═══ MATERIAL SUPPLIED

-- ==== Sys2Proof/Machine/Core.lean ====
section
/-! DEFINITION. The machine as the host's interface takes it. -/

def Sys2Proof.core : Host.Core :=
  { State := Sys2Proof.Machine.State
    Fault := Sys2Proof.Machine.Fault
    Refusal := Sys2Proof.Machine.Refusal
    step := Sys2Proof.Machine.step
    reset := Sys2Proof.Machine.State.reset }
end

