-- ==== Sys2Proof/Certificates/Slice0/Obligations.lean ====
section
/-! DEFINITION. The statements for the provers, from the numbered rules of spec/. Each docstring names the rule. A
statement about REF's bytes says so; every other statement holds for every LITS that passes LitsWF. -/

section

open Sys2Proof Sys2Proof.Machine

/-! ### Encodings -/

/-- spec/30_encoding.md R61, R62, R63 and the [derived] clause of R65: encoding and decoding agree in both directions,
every operand at every value its field admits, and two legal words with one decoding are one word. -/
def Obligations.DecodeOfEncode : Prop :=
  (∀ i : Instr, decode (encode i) = some i)
  ∧ (∀ (w : Word) (i : Instr), decode w = some i → encode i = w)
  ∧ (∀ (w v : Word) (i : Instr), decode w = some i → decode v = some i → w = v)

/-- R64: the illegal words are exactly those of its list, performing one raises ILLEGAL_REQUEST, and READ and RECV words
with any n are legal. -/
def Obligations.IllegalWordsFault : Prop :=
  (∀ w : Word, decode w = none ↔ (reservedOp w ∨ reservedBitsSet w ∨ strayOperand w ∨ wideByte w))
  ∧ (∀ (w : Word) (s : State), decode w = none → s.fault = none → performWord w s = .next (raise .illegalRequest w s))
  ∧ (∀ n : Half, decode (0x6#4 ++ 0#12 ++ n) = some (.read n) ∧ decode (0x9#4 ++ 0#12 ++ n) = some (.recv n))

/-- R65 without its [derived] clause, which DecodeOfEncode states: decoding of a word given by its three fields, case by
case; a word that decodes to nothing leads to the illegal-request fault. -/
def Obligations.DecodeReadsTheFields : Prop :=
  (∀ (op : BitVec 4) (rsv : BitVec 12) (arg : Half), rsv ≠ 0#12 → decode (op ++ rsv ++ arg) = none)
  ∧ (∀ arg : Half,
      decode (0x1#4 ++ 0#12 ++ arg) = some (.configure arg)
      ∧ (decode (0x2#4 ++ 0#12 ++ arg) = if arg = 0#16 then some .start else none)
      ∧ (decode (0x3#4 ++ 0#12 ++ arg) = if arg = 0#16 then some .stop else none)
      ∧ (decode (0x4#4 ++ 0#12 ++ arg)
          = if arg.extractLsb' 8 8 = 0#8 then some (.byteOut (arg.extractLsb' 0 8)) else none)
      ∧ (decode (0x5#4 ++ 0#12 ++ arg) = if arg = 0#16 then some .ackRelease else none)
      ∧ decode (0x6#4 ++ 0#12 ++ arg) = some (.read arg)
      ∧ (decode (0x7#4 ++ 0#12 ++ arg) = if arg = 0#16 then some .flush else none)
      ∧ (decode (0x8#4 ++ 0#12 ++ arg) = if arg = 0#16 then some .recvAck else none)
      ∧ decode (0x9#4 ++ 0#12 ++ arg) = some (.recv arg))
  ∧ (∀ (op : BitVec 4) (arg : Half), op = 0#4 ∨ 0xA#4 ≤ op → decode (op ++ 0#12 ++ arg) = none)
  ∧ (∀ (w : Word) (s : State), decode w = none → s.fault = none → performWord w s = .next (raise .illegalRequest w s))

/-- The decoder accepts a word exactly when a row of spec/opcode_table.json matches it, and no word matches two rows. -/
def Obligations.DecodeMatchesOpcodeTable : Prop :=
  (∀ w : Word, (decode w).isSome = true ↔ ∃ r ∈ opcodeTable, r.matchesWord w = true)
  ∧ (∀ (w : Word) (r q : OpcodeRow), r ∈ opcodeTable → q ∈ opcodeTable → r.matchesWord w = true →
      q.matchesWord w = true → r = q)

/-- Words written out from R61 and R62 (spec/95_test_vectors.md L2.1), one or more for each family. -/
def Obligations.SampleWordsDecode : Prop :=
  decode 0x1000012B#32 = some (.configure 299#16) ∧ decode 0x20000000#32 = some .start
  ∧ decode 0x30000000#32 = some .stop ∧ decode 0x400000A0#32 = some (.byteOut 0xA0#8)
  ∧ decode 0x50000000#32 = some .ackRelease ∧ decode 0x60000001#32 = some (.read 1#16)
  ∧ decode 0x70000000#32 = some .flush ∧ decode 0x80000000#32 = some .recvAck
  ∧ decode 0x9000FFFF#32 = some (.recv 65535#16) ∧ decode 0x1001012B#32 = none
  ∧ decode 0x4000FFA0#32 = none ∧ decode 0xA0000000#32 = none

/-- R71: the address byte of a 7-bit address, the mask above it, and the source's example. -/
def Obligations.AddressByteFormula : Prop :=
  (∀ (dev : Nat) (rw : Bool), dev ≤ 0x7F → (addressByte dev rw).toNat = 2 * dev + rw.toNat)
  ∧ (∀ (dev : Nat) (rw : Bool), (addressByte dev rw).toNat = (2 * dev + rw.toNat) % 256)
  ∧ addressByte 0x50 false = 0xA0#8 ∧ addressByte 0x50 true = 0xA1#8

/-- R68, with log 18 (DESIGN CHOICE): the assembler accepts exactly the operands the word can carry, and none on an operand-less mnemonic. -/
def Obligations.AssemblerOperandRanges : Prop :=
  ∀ n : Nat,
    (requestOf "CONFIGURE".toList (some n) = if n ≤ 65535 then some (.configure (BitVec.ofNat 16 n)) else none)
    ∧ (requestOf "BYTE_OUT".toList (some n) = if n ≤ 255 then some (.byteOut (BitVec.ofNat 8 n)) else none)
    ∧ (requestOf "READ".toList (some n) = if n ≤ 65535 then some (.read (BitVec.ofNat 16 n)) else none)
    ∧ (requestOf "RECV".toList (some n) = if n ≤ 65535 then some (.recv (BitVec.ofNat 16 n)) else none)
    ∧ (∀ m ∈ ["START", "STOP", "ACK_RELEASE", "FLUSH", "RECV_ACK"],
        requestOf m.toList (some n) = none ∧ (requestOf m.toList none).isSome = true)

/-- The codes of the spec's tables: faults (spec/60_exceptions.md R110), phases (spec/10_state.md R31), result kinds
(R66). -/
def Obligations.CodesOfTheTables : Prop :=
  [FaultCode.illegalRequest, .ackReleaseOmitted, .handshakeOrder, .readLengthUnsupported, .divisorUnset, .loopCountZero,
    .mixedResponse, .recvSizeMismatch, .bufferOverflow].map FaultCode.code = [1, 2, 3, 4, 5, 6, 7, 8, 9]
  ∧ faultNumber none = 0
  ∧ [Phase.open_, .ackQueued, .ackInFlight, .releaseDue, .dataInFlight].map Phase.code = [0, 1, 2, 3, 4]
  ∧ (∀ (k : Nat) (d a : Bool) (bs : Bytes) (e : ErrorInfo) (c : FaultCode),
      [Result.ok, .sent k, .ack d a, .data bs, .transportError e, .fault c].map Result.kindCode = [0, 1, 2, 3, 4, 5])
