/-- Settles O26, by induction on the number of steps: each keeps the invariant and extends the byte stream and HIST. -/
theorem byteStreamOnlyGrows : Obligations.ByteStreamOnlyGrows := by
  intro k
  induction k with
  | zero => intro s t _ _ hrun; cases hrun; exact Extends.refl s
  | succ k ih =>
    intro s u h hin hrun
    obtain ⟨t, hstep, hrest⟩ := run_succ_next hrun
    obtain ⟨hext, hin'⟩ := extends_step h hin hstep
    exact hext.trans (ih t u (stepKeepsInvariant s t h hstep) hin' hrest)

/-! ### A step, and the transport's answers -/

theorem performWord_of_decode {w : Word} {i : Instr} (h : decode w = some i) (s : State) : performWord w s = exec i s := by
  simp only [performWord, h]

/-- Settles O9: what a step does is told by the head of the inputs. -/
theorem stepRunsTheNextInput : Obligations.StepRunsTheNextInput := by
  refine ⟨fun s w rest i hin hd => ?_, fun s w rest hin hd => ?_, fun s rest => step_of_reset, fun s => step_of_idle,
    fun s w hw => ?_⟩
  · rw [step_of_request hin, performWord_of_decode hd]
  · rw [step_of_request hin, performWord_of_illegal hd]
  · rw [State.withFetchWord, Nat.mod_eq_of_lt hw]
    exact step_of_request rfl

/-- Settles O11: `resetSession` writes the session alone. -/
theorem resetKeepsTheEnvironment : Obligations.ResetKeepsTheEnvironment := by
  intro s t rest hin h
  cases (step_of_reset hin).symm.trans h
  exact ⟨rfl, rfl, rfl, rfl, rfl⟩

/-- Settles O43: an answer is cut to what was asked for, and a listed answer that needs no cut comes as it is. -/
theorem transportAnswersAreDraws : Obligations.TransportAnswersAreDraws := by
  refine ⟨fun n s bs => length_le_of_nextRxAnswer, fun n s bs h => ?_, fun n s => rfl, fun a s => rfl⟩
  exact congrArg RxAnswer.ok (List.take_of_length_le h)

end Sys2Proof.Machine
end

section
/-! What LitsWF says of the strings, and the responses the buffered bytes owe (spec/30_encoding.md R80 to R83). -/

namespace Sys2Proof.Machine

/-! ### LitsWF, point by point -/

/-- The points of LitsWF that the proofs below read. -/
theorem litsWF_points (l : AdmittedLits) :
    lits2 l.val = true ∧ lits4 l.val = true ∧ releaseSilent l.val = true ∧ readOwesOne l.val = true := by
  have h := l.wf
  simp only [litsWF, lits7, Bool.and_eq_true] at h
  obtain ⟨⟨⟨⟨⟨⟨h2, -⟩, h4⟩, -⟩, -⟩, -⟩, hrelease, hread⟩ := h
  exact ⟨h2, h4, hrelease, hread⟩

theorem lineStatesOnly_iff (bs : Bytes) :
    lineStatesOnly bs = true ↔ ∃ cs, cmdsOf bs = some cs ∧ cs.all isSet = true := by
  unfold lineStatesOnly
  cases cmdsOf bs <;> simp

theorem builtWithRepeats_iff (k : Nat) (bs : Bytes) : builtWithRepeats k bs = true ↔
    ∃ cs, cmdsOf bs = some cs ∧ ∃ n < cs.length + 1, repeatsThenSettles k (cs.take n) (cs.drop n) = true := by
  unfold builtWithRepeats
  cases cmdsOf bs <;> simp

theorem releaseSilent_iff (l : Lits) :
    releaseSilent l = true ↔ ∃ cs, cmdsOf l.ackReleaseSeq = some cs ∧ responses cs = 0 := by
  unfold releaseSilent
  cases cmdsOf l.ackReleaseSeq <;> simp

/-- START's and STOP's strings are line states, each built with four repetitions (R80 point 2). -/
theorem startStop_points (l : AdmittedLits) {bs : Bytes} (hbs : bs = l.val.startSeq ∨ bs = l.val.stopSeq) :
    lineStatesOnly bs = true ∧ builtWithRepeats 4 bs = true := by
  obtain ⟨h2, -, -, -⟩ := litsWF_points l
  simp only [lits2, Bool.and_eq_true] at h2
  obtain ⟨⟨⟨hlstart, hlstop⟩, hbstart⟩, hbstop⟩ := h2
  rcases hbs with rfl | rfl
  · exact ⟨hlstart, hbstart⟩
  · exact ⟨hlstop, hbstop⟩

/-- BYTE_OUT's head is a command for one byte, and its tail a line state, a one-bit input and silent commands (R80
point 4). -/
theorem byteOut_points (l : AdmittedLits) : l.val.boHead = bytesOutHead 1 ∧
    ∃ v d rest, cmdsOf l.val.boTail = some (.set v d :: .bitsIn 0x00#8 :: rest) ∧ responses rest = 0 := by
  obtain ⟨-, h4, -, -⟩ := litsWF_points l
  simp only [lits4, Bool.and_eq_true, beq_iff_eq] at h4
  obtain ⟨hhead, htail⟩ := h4
  refine ⟨hhead, ?_⟩
  split at htail
  case h_1 v d len rest hcmds =>
    simp only [Bool.and_eq_true, beq_iff_eq] at htail
    obtain ⟨rfl, hsilent⟩ := htail
    exact ⟨v, d, rest, hcmds, hsilent⟩
  case h_2 => cases htail

/-! ### The responses of the strings (R80 point 7) -/

theorem responseCount_startStop (l : AdmittedLits) {bs : Bytes} (hbs : bs = l.val.startSeq ∨ bs = l.val.stopSeq) :
    responseCount bs = some 0 := by
  obtain ⟨cs, hcs, hsets⟩ := (lineStatesOnly_iff bs).mp (startStop_points l hbs).1
  rw [responseCount_of_cmdsOf hcs, responses_of_sets hsets]

theorem responseCount_ackRelease (l : AdmittedLits) : responseCount l.val.ackReleaseSeq = some 0 := by
  obtain ⟨-, -, hrelease, -⟩ := litsWF_points l
  obtain ⟨cs, hcs, hsilent⟩ := (releaseSilent_iff l.val).mp hrelease
  rw [responseCount_of_cmdsOf hcs, hsilent]

/-- The byte is the head's data; the response is the tail's one-bit input. -/
theorem responseCount_byteOut (l : AdmittedLits) (b : Byte) : responseCount (byteOutSeq l.val b) = some 1 := by
  obtain ⟨hhead, v, d, rest, htail, hsilent⟩ := byteOut_points l
  have hcmd : nextCmd (bytesOutHead 1 ++ [b]) = some (.bytesOut [b], []) := by
    simp [nextCmd, bytesOutHead, lengthField]
  have hout : responseCount (bytesOutHead 1 ++ [b]) = some 0 := by rw [responseCount_of_cmd hcmd]; rfl
  have hin : responseCount l.val.boTail = some 1 := by
    rw [responseCount_of_cmdsOf htail]
    simp only [responses, List.map_cons, List.sum_cons, cmdResponses] at hsilent ⊢
    rw [hsilent]
  rw [byteOutSeq, hhead]
  exact responseCount_append hout hin
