-- ==== Sys2Proof/Machine/State.lean ====
section
/-!
DEFINITION. The part's state as plain data, every item the manual gives it (INVENTORY.md, "State"), and its value
right after a full reset.
-/

namespace Sys2Proof.Machine

/-- No command of this part ends in a fault: the manual names no event that stops it. The type has no constructor. -/
inductive Fault where
deriving DecidableEq, Repr

/-- Refusals: raised by `exec` for a row without a meaning; no row is without one. Safe. -/
inductive Refusal where
  /-- Raised by an arm of `exec` for a command not modelled yet. Safe: nothing is claimed of it. -/
  | notModelled (mnemonic : String)
deriving DecidableEq, Repr

/-- The bytes the part has written to an external memory, and those changed from outside, as (address, byte) pairs
with addresses strictly rising. An address not listed has no value here; reading it gives a free value (log 4, 5). -/
abbrev Memory := List Host.Cell

/-! ### Start-up (R193 to R195) -/

/-- Start-up states (R193). -/
inductive StartState where
  | powerOn
  | configLoad
  | storeInit
  | ready
deriving DecidableEq, Repr

/-- The two areas of the configuration memory (R192). -/
inductive Area where
  | a
  | b
deriving DecidableEq, Repr

/-- Wait modes of the store (R119, R120). -/
inductive WaitMode where
  | noWait
  | oneWait
  | onReady
deriving DecidableEq, Repr

/-- What area A fixes for the store controller (R116, R133, R192). -/
structure StoreSettings where
  window : Fin 4
  wait : WaitMode
  mark : BitVec 16
deriving DecidableEq, Repr

/-- Start-up state, and during CONFIG_LOAD the area being read, the attempt, and area A's settings (R193 to R195). -/
structure Startup where
  state : StartState
  area : Area
  attempt : Nat
  held : StoreSettings
deriving DecidableEq, Repr

/-! ### Intake link (R40 to R49) -/

/-- Cell sync states: PRESYNC with its count of valid headers, SYNC with its count of consecutive bad headers. -/
inductive Sync where
  | hunt
  | presync (count : Nat)
  | sync (bad : Nat)
deriving DecidableEq, Repr

/-- The intake port: its sync state, and the position in the inbound byte stream of the header it tests next. -/
structure IntakePort where
  sync : Sync
  nextHeader : Nat
deriving DecidableEq, Repr

/-- An outbound intake cell as a producer offers it, with the sequence number taken at the offer (R48, R49). -/
structure OutCell where
  channel : Nat
  kind : Nat
  sequence : BitVec 4
  used : Nat
  payload : List Byte
deriving DecidableEq, Repr

/-- The return queue, the cell being sent, and the 25 outbound sequence numbers (R47 to R49). -/
structure ReturnPath where
  queue : List OutCell
  line : Option (List Byte)
  seqs : Vector (BitVec 4) 25
deriving DecidableEq, Repr

/-! ### Frame assembler and frame queue (R50 to R57) -/

/-- What a position of an assembly buffer holds (03, "Assembling frames"). -/
inductive Piece where
  | received (samples : Vector Sample 32)
  | filler
  | pad
deriving DecidableEq, Repr

/-- A channel's assembly buffer with its positions filled in order, whether no item has been placed since RECORDING
was entered, the expected sequence, and the drop count. -/
structure Assembler where
  buf : List Piece
  fresh : Bool
  expected : Option (BitVec 4)
  drops : Nat
deriving DecidableEq, Repr

/-- A frame queue entry (R53). -/
structure FrameEntry where
  chan : Chan
  take : TakeId
  samples : List Sample
  patched : Bool
  allFiller : Bool
  drops : Nat
deriving DecidableEq, Repr

/-! ### Profiles and coder (R1 to R39) -/

/-- AGC modes (R27). -/
inductive AgcMode where
  | fixed
  | regulated
deriving DecidableEq, Repr

/-- A profile (R27); `idle` and `abandon` as stored. -/
structure Profile where
  width : Nat
  thr : Nat
  hang : Nat
  mode : AgcMode
  g0 : Nat
  target : Nat
  gmin : Nat
  gmax : Nat
  prio : Fin 4
  idle : Byte
  abandon : Byte
deriving DecidableEq, Repr

/-- The default profile (R27). -/
def Profile.default : Profile where
  width := 4
  thr := 96
  hang := 12
  mode := .regulated
  g0 := 256
  target := 2048
  gmin := 64
  gmax := 1023
  prio := 2
  idle := 0
  abandon := 0

/-- A coder context: gain, predictor, quiet run, low-level run (R6). -/
structure CoderCtx where
  g : Nat
  p : Int
  q : Nat
  low : Nat
deriving DecidableEq, Repr

/-- The context of an UNBOUND channel (R9). -/
def CoderCtx.unbound : CoderCtx where
  g := 256
  p := 0
  q := 255
  low := 0

/-- What is left to store of an item: a SPEECH record, or gap frames of one level and patched flag (R95). -/
inductive Content where
  | speech (record : List Byte) (patched : Bool)
  | gaps (count : Nat) (level : Byte) (patched : Bool)
deriving DecidableEq, Repr

/-- An item the coder hands over: a drop gap (R3), or a frame's own item (R4). -/
structure Item where
  chan : Chan
  take : TakeId
  content : Content
  dropGap : Bool
deriving DecidableEq, Repr

/-- The frame coder (R1): CODING with the entry, the working copy of the context (R5) and the profile taken with the
frame (R7); DELIVERING with the items not yet accepted (R4). -/
inductive Coder where
  | idle
  | coding (entry : FrameEntry) (ctx : CoderCtx) (profile : Profile)
  | delivering (take : TakeId) (items : List Item)
deriving DecidableEq, Repr

/-! ### Channel records (R58) -/

/-- Channel states (R58). -/
inductive ChanState where
  | unbound
  | idle
  | stopped
  | recording
  | stopping
deriving DecidableEq, Repr

/-- What the end of a stop in flight completes (R58, R76). -/
inductive PendingAction where
  | nothing
  | stop
  | autoStop
  | submit (priority : Fin 4)
deriving DecidableEq, Repr

/-- A channel record (R58). A running timer holds the time it was last started with: seconds for the idle-stop
timer, minutes for the abandon timer (log 9). -/
structure Channel where
  state : ChanState
  profile : Option ProfileId
  slot : Option Slot
  cursor : Nat
  mode : EditMode
  instruct : Bool
  cont : Bool
  pending : PendingAction
  idleTimer : Option Nat
  abandonTimer : Option Nat
deriving DecidableEq, Repr

/-- A channel record after full reset (R58). -/
def Channel.reset : Channel where
  state := .unbound
  profile := none
  slot := none
  cursor := 0
  mode := .insert
  instruct := false
  cont := false
  pending := .nothing
  idleTimer := none
  abandonTimer := none

/-! ### Letters and takes (R86 to R108) -/

/-- The two kinds of segment entry, and of section (R108, R145). -/
inductive SegKind where
  | content
  | instruction
deriving DecidableEq, Repr

/-- A segment entry (R108). -/
structure Segment where
  take : TakeId
  start : Nat
  count : Nat
  kind : SegKind
deriving DecidableEq, Repr

/-- States of a slot that is not FREE (R103). -/
inductive LetterState where
  | opened
  | queued
  | emitting
  | faulted
  | verifying
deriving DecidableEq, Repr

/-- The letter flags (R106). -/
structure LetterFlags where
  unattended : Bool
  patched : Bool
  lowLevel : Bool
  writeFault : Bool
  verifyFailed : Bool
deriving DecidableEq, Repr

/-- A letter, in a slot that is not FREE (R103). The priority and the submit stamp are absent while OPEN. -/
structure Letter where
  state : LetterState
  number : Nat
  chan : Chan
  profile : ProfileId
  priority : Option (Fin 4)
  stamp : Option (BitVec 32)
  aging : Nat
  flags : LetterFlags
  contentFrames : Nat
  instrFrames : Nat
  map : List Segment
deriving DecidableEq, Repr

/-- A take's last record, when it is a GAP record in the current block (R86). -/
structure LastGap where
  offset : Nat
  count : Nat
  patched : Bool
deriving DecidableEq, Repr

/-- States of a take that is not FREE (R86). -/
inductive TakeState where
  | writing
  | closed
deriving DecidableEq, Repr

/-- A take that is not FREE (R86). `view`, `recs` and `blkFirst` are the part's own view of the current block: the
payload bytes used, the records in it and the take frame index of its first frame (R90, R97, R125). -/
structure Take where
  state : TakeState
  owner : Slot
  first : Option BlockNo
  current : Option BlockNo
  blocks : Nat
  frames : Nat
  refs : Nat
  view : List Byte
  recs : Nat
  blkFirst : Nat
  lastGap : Option LastGap
  closeWrite : Bool
  stranded : Bool
deriving DecidableEq, Repr

/-! ### Take writer (R95 to R102) -/

/-- Where an item in the take writer's hand came from. -/
inductive Origin where
  | dropGap
  | frame
  | stopGap
deriving DecidableEq, Repr

/-- What a walk step waits for: its header read (`again` after one timeout, R93), or the ring write of the take's
first block, with the block that becomes first, absent for the last block (R92). -/
inductive WalkPhase where
  | header (again : Bool)
  | giveBack (next : Option BlockNo)
deriving DecidableEq, Repr

/-- What storing a frame waits for: the record or gap count write, the ring read of an allocation, the closing
header of the old block when the new one is in hand, the ring write of a block that could not be linked (R97, R98,
R101); or a walk step made because the ring was empty (R100). `again` tells that a write is being tried once more. -/
inductive StorePhase where
  | write (again : Bool)
  | allocate
  | closeOld (block : BlockNo) (again : Bool)
  | handBack
  | walk (take : TakeId) (phase : WalkPhase)
deriving DecidableEq, Repr

/-- An item or a stop gap in the take writer's hand. -/
structure Job where
  chan : Chan
  take : TakeId
  content : Content
  origin : Origin
  phase : StorePhase
deriving DecidableEq, Repr

/-- The one thing the take writer works on (R95). -/
inductive Hand where
  | job (j : Job)
  | close (take : TakeId) (again : Bool)
  | walk (take : TakeId) (phase : WalkPhase)
deriving DecidableEq, Repr

/-- The take writer: READY when `hand` is absent (R95). `walkFirst` tells that a walk step goes before the coder's
next item. -/
structure Writer where
  hand : Option Hand
  closeQueue : List TakeId
  gapTurns : List Chan
  walkList : List TakeId
  walkFirst : Bool
deriving DecidableEq, Repr

/-- The take writer after full reset (R95). -/
def Writer.reset : Writer where
  hand := none
  closeQueue := []
  gapTurns := []
  walkList := []
  walkFirst := false

/-- A channel's stretch count with its take, and the stop gap held with it, 0 for none (R102). -/
structure Stretch where
  take : TakeId
  count : Nat
  gap : Nat
deriving DecidableEq, Repr

/-- What the take writer reports to the channel control unit (R75, R78, R79). `headerFailed` tells that the write
that failed was the closing header of the current block; `lateFault` is the third case of R101. -/
inductive ReportKind where
  | stretchEnd
  | storeFull
  | long
  | writeFault (headerFailed : Bool)
  | lateFault (number : Nat)
deriving DecidableEq, Repr

/-- A report that the channel control unit has not taken yet. -/
structure Report where
  chan : Chan
  take : TakeId
  kind : ReportKind
deriving DecidableEq, Repr

/-! ### Store controller (R116 to R136) -/

/-- Who asked for a block read. -/
inductive Reader where
  | emitter
  | verify
deriving DecidableEq, Repr

/-- The accesses (R118). A ring access carries its slot; a block read carries what its requester expects (R126). -/
inductive Access where
  | recordWrite (block : BlockNo) (offset : Nat) (bytes : List Byte)
  | gapCountWrite (block : BlockNo) (offset : Nat) (count : Nat)
  | headerWrite (block : BlockNo) (bytes : List Byte)
  | headerRead (block : BlockNo)
  | ringRead (slot : Nat)
  | ringWrite (slot : Nat) (block : BlockNo)
  | blockRead (reader : Reader) (block : BlockNo) (take : TakeId) (first : Nat) (last : Bool)
  | peekRead (block offset : BitVec 16)
deriving DecidableEq, Repr

/-- Controller states: REBUILDING with the ring slot being written, BUSY with the access in progress and whether a
restart has discarded its outcome (06 opening, R123). -/
inductive CtlState where
  | unset
  | rebuilding (slot : Nat)
  | idle
  | busy (access : Access) (discarded : Bool)
deriving DecidableEq, Repr

/-- The store controller. `low` is set when the low state is BELOW (R133). -/
structure StoreCtl where
  st : CtlState
  waiting : List Access
  settings : StoreSettings
  head : Nat
  tail : Nat
  free : Nat
  low : Bool
deriving DecidableEq, Repr

/-! ### Letter emitter (R138 to R160) -/

/-- Emitter states (R138). -/
inductive EmState where
  | idle
  | settling
  | reading
  | sending
  | abortPending
deriving DecidableEq, Repr

/-- How a letter's stream is closed (R204). -/
inductive CloseStatus where
  | complete
  | storeFault
  | aborted
deriving DecidableEq, Repr

/-- Which record is being placed, or was placed last. -/
inductive Stage where
  | opening
  | sectionHead
  | frames
  | closing (status : CloseStatus)
deriving DecidableEq, Repr

/-- A record of a block: its bytes, and the frames it stands for (R124). -/
structure BlockRecord where
  bytes : List Byte
  frames : Nat
deriving DecidableEq, Repr

/-- The held block (R138). -/
structure HeldBlock where
  block : BlockNo
  take : TakeId
  first : Nat
  records : List BlockRecord
  next : BlockNo
  last : Bool
deriving DecidableEq, Repr

/-- A pending abort close (R158). -/
structure AbortClose where
  chan : Chan
  missing : Nat
  check : BitVec 16
deriving DecidableEq, Repr

/-- The emission state (R138). `rest` are the bytes of the record being placed that have not reached the cell
buffer, `restFrames` its frames, counted when its last byte is placed (R147, R148); `begun` tells that a cell of the
letter has begun sending (R158). -/
structure Emitter where
  st : EmState
  slot : Option Slot
  kind : SegKind
  entry : Nat
  placedIn : Nat
  held : Option HeldBlock
  buf : List Byte
  stage : Stage
  rest : List Byte
  restFrames : Nat
  placed : Nat
  sent : Nat
  runCheck : BitVec 16
  sentCheck : BitVec 16
  begun : Bool
  poolSeq : BitVec 4
  abort : Option AbortClose
  stamp : BitVec 32
deriving DecidableEq, Repr

/-- The emitter after full reset (R138, R160). -/
def Emitter.reset : Emitter where
  st := .idle
  slot := none
  kind := .instruction
  entry := 0
  placedIn := 0
  held := none
  buf := []
  stage := .opening
  rest := []
  restFrames := 0
  placed := 0
  sent := 0
  runCheck := 0xFFFF
  sentCheck := 0xFFFF
  begun := false
  poolSeq := 0
  abort := none
  stamp := 0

══════

TO DO> Please give again the lines above between the line holding "idle : Byte" and the line holding "List Byte) (patched : Bool)", inclusive, exactly as they are and with nothing added.

ANSWER TO THE PROBLEM>
  idle : Byte
  abandon : Byte
deriving DecidableEq, Repr

/-- The default profile (R27). -/
def Profile.default : Profile where
  width := 4
  thr := 96
  hang := 12
  mode := .regulated
  g0 := 256
  target := 2048
  gmin := 64
  gmax := 1023
  prio := 2
  idle := 0
  abandon := 0

/-- A coder context: gain, predictor, quiet run, low-level run (R6). -/
structure CoderCtx where
  g : Nat
  p : Int
  q : Nat
  low : Nat
deriving DecidableEq, Repr

/-- The context of an UNBOUND channel (R9). -/
def CoderCtx.unbound : CoderCtx where
  g := 256
  p := 0
  q := 255
  low := 0

/-- What is left to store of an item: a SPEECH record, or gap frames of one level and patched flag (R95). -/
inductive Content where
  | speech (record : List Byte) (patched : Bool)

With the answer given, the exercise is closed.